# What needs to be done:
Look through the records below for the line with "units, the entries" and the line with "s'.Inv ∧ t'.Inv ∧", then return those lines and all lines between, exactly.

(Dataset entries)
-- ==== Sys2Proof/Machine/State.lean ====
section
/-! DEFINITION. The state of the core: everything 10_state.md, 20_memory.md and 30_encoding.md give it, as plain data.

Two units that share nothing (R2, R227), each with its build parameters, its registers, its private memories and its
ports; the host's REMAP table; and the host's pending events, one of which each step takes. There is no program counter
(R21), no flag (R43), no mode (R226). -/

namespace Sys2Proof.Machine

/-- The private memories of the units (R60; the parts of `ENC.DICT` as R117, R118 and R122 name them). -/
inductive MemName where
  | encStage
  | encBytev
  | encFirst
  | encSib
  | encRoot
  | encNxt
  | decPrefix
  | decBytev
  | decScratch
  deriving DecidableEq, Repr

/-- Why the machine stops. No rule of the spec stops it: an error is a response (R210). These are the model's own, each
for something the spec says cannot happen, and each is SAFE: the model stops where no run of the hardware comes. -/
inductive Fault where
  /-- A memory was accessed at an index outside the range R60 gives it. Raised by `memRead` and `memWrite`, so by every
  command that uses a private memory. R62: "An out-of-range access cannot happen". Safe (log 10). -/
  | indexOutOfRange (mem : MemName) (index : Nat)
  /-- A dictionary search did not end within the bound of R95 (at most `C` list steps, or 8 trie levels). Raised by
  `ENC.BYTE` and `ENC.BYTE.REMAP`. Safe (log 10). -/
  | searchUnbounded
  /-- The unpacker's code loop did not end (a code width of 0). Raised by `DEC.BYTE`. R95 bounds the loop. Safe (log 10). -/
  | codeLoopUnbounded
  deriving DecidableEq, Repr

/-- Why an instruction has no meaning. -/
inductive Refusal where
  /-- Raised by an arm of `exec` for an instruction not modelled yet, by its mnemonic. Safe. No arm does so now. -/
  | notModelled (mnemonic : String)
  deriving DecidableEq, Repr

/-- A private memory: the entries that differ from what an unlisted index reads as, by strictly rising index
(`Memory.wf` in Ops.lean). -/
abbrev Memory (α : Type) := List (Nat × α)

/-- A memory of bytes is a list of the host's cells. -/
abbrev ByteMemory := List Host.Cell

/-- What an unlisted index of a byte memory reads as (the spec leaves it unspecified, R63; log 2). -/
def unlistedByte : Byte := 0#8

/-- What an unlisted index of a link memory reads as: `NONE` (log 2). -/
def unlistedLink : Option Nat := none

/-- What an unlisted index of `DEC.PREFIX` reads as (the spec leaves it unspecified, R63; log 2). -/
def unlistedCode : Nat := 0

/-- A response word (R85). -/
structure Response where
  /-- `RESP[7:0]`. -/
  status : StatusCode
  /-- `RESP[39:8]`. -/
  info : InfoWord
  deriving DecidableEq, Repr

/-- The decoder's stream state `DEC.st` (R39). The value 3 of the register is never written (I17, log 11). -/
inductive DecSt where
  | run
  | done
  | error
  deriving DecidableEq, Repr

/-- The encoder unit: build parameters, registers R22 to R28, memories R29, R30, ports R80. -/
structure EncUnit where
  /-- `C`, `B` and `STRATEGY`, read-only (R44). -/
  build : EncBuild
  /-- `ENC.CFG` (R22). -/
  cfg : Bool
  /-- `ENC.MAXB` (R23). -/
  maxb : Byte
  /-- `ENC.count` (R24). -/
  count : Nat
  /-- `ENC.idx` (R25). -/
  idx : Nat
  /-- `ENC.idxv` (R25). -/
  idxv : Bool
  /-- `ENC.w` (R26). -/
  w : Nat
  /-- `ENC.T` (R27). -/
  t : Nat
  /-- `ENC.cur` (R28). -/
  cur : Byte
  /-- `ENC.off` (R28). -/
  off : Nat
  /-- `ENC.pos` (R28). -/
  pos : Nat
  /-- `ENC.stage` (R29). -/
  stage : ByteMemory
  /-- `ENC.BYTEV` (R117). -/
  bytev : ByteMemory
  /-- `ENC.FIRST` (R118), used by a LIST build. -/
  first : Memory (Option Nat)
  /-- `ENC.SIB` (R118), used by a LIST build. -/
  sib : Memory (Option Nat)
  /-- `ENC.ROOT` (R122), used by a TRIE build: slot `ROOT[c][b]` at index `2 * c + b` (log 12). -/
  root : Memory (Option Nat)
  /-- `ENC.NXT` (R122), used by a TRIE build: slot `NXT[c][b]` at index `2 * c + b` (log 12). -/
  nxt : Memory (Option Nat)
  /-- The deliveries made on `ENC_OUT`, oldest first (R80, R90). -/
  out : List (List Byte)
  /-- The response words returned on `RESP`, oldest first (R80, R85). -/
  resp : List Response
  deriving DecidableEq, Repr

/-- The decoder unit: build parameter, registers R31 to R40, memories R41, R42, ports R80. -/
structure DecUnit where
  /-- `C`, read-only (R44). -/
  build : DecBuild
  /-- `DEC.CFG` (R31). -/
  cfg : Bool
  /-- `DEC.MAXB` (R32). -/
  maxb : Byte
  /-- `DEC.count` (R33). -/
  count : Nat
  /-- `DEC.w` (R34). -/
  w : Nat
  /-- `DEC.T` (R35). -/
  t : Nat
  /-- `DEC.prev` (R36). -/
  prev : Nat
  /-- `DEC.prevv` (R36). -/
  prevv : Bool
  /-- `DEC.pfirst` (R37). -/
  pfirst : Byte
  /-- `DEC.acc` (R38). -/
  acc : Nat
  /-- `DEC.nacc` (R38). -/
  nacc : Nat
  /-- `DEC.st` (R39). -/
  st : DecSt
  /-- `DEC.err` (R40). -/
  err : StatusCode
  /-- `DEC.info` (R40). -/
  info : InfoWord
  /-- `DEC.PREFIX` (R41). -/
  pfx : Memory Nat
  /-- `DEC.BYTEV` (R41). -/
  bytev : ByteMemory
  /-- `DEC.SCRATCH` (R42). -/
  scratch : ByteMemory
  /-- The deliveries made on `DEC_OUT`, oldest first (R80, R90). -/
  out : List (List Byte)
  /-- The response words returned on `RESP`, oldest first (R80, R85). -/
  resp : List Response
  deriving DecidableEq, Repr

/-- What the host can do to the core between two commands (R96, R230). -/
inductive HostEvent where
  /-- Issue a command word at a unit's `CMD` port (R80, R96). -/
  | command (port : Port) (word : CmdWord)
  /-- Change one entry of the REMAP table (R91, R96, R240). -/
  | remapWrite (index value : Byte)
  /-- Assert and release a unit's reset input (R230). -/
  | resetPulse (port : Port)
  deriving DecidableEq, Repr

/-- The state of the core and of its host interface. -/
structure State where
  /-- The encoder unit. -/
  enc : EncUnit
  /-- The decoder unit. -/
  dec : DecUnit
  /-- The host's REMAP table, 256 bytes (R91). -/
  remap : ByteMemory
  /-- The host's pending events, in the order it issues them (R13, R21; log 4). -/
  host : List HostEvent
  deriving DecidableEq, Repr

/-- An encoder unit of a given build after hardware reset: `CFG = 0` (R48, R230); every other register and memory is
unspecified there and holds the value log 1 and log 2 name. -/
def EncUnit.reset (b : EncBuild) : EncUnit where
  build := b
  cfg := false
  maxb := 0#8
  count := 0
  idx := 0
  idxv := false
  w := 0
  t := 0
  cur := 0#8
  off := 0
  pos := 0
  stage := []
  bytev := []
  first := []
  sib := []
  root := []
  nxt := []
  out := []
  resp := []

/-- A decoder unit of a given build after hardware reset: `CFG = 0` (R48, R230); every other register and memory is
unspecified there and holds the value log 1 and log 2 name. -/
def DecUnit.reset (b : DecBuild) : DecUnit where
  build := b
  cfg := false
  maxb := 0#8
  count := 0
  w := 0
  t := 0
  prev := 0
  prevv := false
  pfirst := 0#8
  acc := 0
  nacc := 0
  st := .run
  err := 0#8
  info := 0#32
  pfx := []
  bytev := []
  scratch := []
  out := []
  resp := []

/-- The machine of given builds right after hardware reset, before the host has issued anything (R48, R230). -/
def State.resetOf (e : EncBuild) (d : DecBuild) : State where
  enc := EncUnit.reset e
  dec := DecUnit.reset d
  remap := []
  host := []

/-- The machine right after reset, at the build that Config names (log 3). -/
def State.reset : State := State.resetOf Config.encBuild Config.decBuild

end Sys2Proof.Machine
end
--
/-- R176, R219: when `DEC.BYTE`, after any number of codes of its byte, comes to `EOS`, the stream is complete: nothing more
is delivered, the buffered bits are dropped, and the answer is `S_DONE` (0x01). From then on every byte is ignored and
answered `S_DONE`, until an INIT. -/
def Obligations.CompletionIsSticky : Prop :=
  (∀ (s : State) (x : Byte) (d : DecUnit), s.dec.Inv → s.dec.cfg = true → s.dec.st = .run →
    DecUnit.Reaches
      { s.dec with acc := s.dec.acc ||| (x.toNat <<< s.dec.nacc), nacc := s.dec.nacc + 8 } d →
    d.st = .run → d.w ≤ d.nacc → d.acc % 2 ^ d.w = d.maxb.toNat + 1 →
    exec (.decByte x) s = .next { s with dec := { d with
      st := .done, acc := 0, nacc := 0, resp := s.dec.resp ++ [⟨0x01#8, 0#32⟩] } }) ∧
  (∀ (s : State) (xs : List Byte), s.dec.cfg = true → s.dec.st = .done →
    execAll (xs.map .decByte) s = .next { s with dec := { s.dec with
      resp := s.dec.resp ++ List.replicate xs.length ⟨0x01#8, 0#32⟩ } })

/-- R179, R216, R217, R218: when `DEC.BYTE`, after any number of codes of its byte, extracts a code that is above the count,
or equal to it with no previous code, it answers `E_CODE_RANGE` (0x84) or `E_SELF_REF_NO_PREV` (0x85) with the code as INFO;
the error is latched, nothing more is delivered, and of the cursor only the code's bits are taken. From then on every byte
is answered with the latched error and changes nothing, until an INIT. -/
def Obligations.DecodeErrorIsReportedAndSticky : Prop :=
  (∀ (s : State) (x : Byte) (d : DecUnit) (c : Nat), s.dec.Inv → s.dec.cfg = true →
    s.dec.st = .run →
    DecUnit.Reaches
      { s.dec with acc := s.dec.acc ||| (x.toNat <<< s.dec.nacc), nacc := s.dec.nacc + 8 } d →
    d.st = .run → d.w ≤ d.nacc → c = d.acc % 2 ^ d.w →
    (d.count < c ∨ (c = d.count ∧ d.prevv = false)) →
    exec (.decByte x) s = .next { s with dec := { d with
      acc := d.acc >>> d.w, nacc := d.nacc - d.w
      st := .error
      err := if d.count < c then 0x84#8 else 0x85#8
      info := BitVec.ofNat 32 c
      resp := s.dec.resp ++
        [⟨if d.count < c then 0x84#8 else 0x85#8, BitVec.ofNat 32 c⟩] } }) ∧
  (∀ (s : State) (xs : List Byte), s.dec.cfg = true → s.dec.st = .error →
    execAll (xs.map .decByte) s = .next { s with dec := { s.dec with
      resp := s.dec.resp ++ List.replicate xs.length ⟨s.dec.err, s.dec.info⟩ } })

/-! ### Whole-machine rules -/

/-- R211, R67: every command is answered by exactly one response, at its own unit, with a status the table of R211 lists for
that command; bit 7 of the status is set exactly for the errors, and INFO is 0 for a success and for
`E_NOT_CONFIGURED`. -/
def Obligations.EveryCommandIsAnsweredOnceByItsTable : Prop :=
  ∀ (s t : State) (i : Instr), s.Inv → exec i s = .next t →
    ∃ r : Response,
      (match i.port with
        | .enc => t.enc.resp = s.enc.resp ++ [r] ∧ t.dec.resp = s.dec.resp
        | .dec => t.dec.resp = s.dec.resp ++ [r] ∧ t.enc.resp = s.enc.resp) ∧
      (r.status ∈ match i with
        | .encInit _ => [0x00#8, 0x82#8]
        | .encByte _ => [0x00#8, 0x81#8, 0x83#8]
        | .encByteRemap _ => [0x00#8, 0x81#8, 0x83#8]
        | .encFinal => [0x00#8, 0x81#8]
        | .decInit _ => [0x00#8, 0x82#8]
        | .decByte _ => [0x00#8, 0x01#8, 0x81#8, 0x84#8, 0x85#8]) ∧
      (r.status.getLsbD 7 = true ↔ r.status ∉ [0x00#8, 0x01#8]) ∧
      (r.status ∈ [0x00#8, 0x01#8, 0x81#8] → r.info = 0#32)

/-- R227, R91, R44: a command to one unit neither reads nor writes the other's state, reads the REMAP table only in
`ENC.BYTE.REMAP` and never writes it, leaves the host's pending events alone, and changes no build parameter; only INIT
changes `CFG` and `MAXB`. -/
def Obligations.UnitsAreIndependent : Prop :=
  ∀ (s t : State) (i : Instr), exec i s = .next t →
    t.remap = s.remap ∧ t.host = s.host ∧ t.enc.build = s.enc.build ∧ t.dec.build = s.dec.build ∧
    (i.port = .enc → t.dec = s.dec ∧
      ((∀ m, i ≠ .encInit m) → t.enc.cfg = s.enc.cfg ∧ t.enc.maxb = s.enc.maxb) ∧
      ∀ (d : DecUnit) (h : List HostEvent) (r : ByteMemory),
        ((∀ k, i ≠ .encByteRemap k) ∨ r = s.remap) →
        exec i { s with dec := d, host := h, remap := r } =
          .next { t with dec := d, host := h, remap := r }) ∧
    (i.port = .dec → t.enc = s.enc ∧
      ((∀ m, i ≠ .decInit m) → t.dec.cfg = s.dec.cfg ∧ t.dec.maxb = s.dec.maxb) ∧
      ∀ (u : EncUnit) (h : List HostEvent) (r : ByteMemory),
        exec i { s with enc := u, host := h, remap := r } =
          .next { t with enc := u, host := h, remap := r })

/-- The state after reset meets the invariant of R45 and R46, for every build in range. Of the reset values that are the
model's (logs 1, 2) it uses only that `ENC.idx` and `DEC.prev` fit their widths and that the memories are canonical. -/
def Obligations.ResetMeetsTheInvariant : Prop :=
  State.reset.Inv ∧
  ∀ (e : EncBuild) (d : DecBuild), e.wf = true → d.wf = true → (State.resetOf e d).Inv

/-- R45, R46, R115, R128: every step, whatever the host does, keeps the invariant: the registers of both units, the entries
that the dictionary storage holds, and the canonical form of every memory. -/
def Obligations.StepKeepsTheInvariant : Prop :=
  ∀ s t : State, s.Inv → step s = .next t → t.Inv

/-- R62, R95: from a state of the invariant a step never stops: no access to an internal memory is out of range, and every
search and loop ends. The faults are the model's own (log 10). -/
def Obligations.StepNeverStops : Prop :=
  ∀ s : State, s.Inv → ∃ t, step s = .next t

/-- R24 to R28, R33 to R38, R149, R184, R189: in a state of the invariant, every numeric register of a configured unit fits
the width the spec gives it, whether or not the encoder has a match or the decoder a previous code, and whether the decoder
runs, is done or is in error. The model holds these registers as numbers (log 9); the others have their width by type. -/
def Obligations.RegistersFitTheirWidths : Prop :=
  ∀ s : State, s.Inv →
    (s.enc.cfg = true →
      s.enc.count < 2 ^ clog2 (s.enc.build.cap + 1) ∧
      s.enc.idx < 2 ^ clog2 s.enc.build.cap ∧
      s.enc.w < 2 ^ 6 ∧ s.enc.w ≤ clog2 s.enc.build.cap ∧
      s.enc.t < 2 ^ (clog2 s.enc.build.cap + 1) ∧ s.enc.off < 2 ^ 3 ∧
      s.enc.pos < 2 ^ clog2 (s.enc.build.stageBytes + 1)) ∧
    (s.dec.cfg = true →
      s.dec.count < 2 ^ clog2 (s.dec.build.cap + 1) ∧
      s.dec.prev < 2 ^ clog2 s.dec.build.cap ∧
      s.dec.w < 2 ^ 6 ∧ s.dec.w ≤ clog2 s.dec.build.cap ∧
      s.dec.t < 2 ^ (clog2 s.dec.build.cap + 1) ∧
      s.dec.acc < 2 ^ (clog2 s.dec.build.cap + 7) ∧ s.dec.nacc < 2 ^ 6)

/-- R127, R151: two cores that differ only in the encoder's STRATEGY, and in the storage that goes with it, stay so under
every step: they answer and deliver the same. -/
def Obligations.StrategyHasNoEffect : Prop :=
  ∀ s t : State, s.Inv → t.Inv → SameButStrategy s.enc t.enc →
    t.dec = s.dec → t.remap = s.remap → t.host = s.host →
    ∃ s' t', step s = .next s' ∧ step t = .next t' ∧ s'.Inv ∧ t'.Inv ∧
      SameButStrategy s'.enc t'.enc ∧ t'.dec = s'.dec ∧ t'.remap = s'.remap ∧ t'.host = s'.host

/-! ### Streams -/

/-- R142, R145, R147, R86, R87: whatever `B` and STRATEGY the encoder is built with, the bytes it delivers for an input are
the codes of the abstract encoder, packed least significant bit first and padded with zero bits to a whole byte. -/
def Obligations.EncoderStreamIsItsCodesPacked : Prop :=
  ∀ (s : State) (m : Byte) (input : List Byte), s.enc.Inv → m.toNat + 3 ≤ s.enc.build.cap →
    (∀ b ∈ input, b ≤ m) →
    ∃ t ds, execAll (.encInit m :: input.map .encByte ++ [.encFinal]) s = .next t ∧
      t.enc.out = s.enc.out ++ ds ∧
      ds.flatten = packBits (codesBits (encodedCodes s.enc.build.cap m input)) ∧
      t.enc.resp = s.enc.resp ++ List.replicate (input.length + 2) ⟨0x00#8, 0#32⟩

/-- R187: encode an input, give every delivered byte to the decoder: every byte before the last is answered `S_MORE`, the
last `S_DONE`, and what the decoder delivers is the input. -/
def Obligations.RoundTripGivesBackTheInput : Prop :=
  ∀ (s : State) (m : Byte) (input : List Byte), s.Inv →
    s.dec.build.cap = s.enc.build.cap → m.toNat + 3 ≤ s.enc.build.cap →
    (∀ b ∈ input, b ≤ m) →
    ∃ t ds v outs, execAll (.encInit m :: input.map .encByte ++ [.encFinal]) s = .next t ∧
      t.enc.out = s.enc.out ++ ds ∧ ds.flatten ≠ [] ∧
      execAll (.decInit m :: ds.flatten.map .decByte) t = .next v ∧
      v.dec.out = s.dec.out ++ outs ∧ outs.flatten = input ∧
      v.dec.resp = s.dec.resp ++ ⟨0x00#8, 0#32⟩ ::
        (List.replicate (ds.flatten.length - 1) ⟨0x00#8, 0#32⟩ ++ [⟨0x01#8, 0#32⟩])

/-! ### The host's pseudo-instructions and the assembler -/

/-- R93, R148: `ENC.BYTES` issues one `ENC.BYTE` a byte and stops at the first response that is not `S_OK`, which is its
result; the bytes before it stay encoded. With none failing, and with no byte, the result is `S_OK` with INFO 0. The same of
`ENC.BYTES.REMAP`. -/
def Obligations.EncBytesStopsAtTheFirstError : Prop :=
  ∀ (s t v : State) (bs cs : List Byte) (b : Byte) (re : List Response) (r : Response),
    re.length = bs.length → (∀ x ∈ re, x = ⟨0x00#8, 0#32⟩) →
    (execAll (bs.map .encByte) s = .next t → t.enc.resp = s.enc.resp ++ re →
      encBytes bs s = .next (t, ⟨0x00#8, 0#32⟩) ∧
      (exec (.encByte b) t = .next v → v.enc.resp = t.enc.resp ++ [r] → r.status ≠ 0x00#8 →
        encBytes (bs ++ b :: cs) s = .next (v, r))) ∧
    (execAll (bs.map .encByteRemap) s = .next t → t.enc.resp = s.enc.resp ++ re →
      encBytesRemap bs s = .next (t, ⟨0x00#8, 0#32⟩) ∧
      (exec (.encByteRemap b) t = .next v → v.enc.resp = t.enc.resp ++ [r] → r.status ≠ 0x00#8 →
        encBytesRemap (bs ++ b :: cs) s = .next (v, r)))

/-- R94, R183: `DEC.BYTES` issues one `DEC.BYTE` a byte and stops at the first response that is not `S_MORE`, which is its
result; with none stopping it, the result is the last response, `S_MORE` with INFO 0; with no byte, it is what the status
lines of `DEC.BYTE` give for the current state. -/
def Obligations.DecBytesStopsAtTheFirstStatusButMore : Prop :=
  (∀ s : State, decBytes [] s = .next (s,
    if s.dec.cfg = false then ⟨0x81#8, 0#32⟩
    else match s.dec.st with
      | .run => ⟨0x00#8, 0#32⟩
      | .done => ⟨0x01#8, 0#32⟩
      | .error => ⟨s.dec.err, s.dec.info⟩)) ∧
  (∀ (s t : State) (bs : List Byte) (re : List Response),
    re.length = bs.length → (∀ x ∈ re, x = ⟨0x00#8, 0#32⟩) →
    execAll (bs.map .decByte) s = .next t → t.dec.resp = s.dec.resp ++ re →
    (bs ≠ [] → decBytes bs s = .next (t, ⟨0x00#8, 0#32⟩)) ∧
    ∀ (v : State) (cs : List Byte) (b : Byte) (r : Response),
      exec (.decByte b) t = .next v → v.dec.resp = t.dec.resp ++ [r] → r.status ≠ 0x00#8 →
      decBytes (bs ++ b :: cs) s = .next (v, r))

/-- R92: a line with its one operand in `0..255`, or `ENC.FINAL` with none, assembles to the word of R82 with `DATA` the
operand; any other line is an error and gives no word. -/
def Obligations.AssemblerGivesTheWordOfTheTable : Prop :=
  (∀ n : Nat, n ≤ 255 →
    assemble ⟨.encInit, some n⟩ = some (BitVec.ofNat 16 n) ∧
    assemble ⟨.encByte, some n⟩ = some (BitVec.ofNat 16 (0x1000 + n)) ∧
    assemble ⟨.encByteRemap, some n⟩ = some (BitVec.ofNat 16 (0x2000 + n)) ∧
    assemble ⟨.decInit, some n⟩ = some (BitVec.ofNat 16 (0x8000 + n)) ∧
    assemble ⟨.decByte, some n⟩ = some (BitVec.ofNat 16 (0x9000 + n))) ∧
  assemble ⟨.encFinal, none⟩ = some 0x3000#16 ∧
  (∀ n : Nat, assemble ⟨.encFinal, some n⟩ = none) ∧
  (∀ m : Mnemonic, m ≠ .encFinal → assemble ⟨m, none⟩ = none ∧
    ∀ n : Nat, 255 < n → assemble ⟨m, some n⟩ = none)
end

# Written solution:
/-- R45, R46, R115, R128: every step, whatever the host does, keeps the invariant: the registers of both units, the entries
that the dictionary storage holds, and the canonical form of every memory. -/
def Obligations.StepKeepsTheInvariant : Prop :=
  ∀ s t : State, s.Inv → step s = .next t → t.Inv

/-- R62, R95: from a state of the invariant a step never stops: no access to an internal memory is out of range, and every
search and loop ends. The faults are the model's own (log 10). -/
def Obligations.StepNeverStops : Prop :=
  ∀ s : State, s.Inv → ∃ t, step s = .next t

/-- R24 to R28, R33 to R38, R149, R184, R189: in a state of the invariant, every numeric register of a configured unit fits
the width the spec gives it, whether or not the encoder has a match or the decoder a previous code, and whether the decoder
runs, is done or is in error. The model holds these registers as numbers (log 9); the others have their width by type. -/
def Obligations.RegistersFitTheirWidths : Prop :=
  ∀ s : State, s.Inv →
    (s.enc.cfg = true →
      s.enc.count < 2 ^ clog2 (s.enc.build.cap + 1) ∧
      s.enc.idx < 2 ^ clog2 s.enc.build.cap ∧
      s.enc.w < 2 ^ 6 ∧ s.enc.w ≤ clog2 s.enc.build.cap ∧
      s.enc.t < 2 ^ (clog2 s.enc.build.cap + 1) ∧ s.enc.off < 2 ^ 3 ∧
      s.enc.pos < 2 ^ clog2 (s.enc.build.stageBytes + 1)) ∧
    (s.dec.cfg = true →
      s.dec.count < 2 ^ clog2 (s.dec.build.cap + 1) ∧
      s.dec.prev < 2 ^ clog2 s.dec.build.cap ∧
      s.dec.w < 2 ^ 6 ∧ s.dec.w ≤ clog2 s.dec.build.cap ∧
      s.dec.t < 2 ^ (clog2 s.dec.build.cap + 1) ∧
      s.dec.acc < 2 ^ (clog2 s.dec.build.cap + 7) ∧ s.dec.nacc < 2 ^ 6)

/-- R127, R151: two cores that differ only in the encoder's STRATEGY, and in the storage that goes with it, stay so under
every step: they answer and deliver the same. -/
def Obligations.StrategyHasNoEffect : Prop :=
  ∀ s t : State, s.Inv → t.Inv → SameButStrategy s.enc t.enc →
    t.dec = s.dec → t.remap = s.remap → t.host = s.host →
    ∃ s' t', step s = .next s' ∧ step t = .next t' ∧ s'.Inv ∧ t'.Inv ∧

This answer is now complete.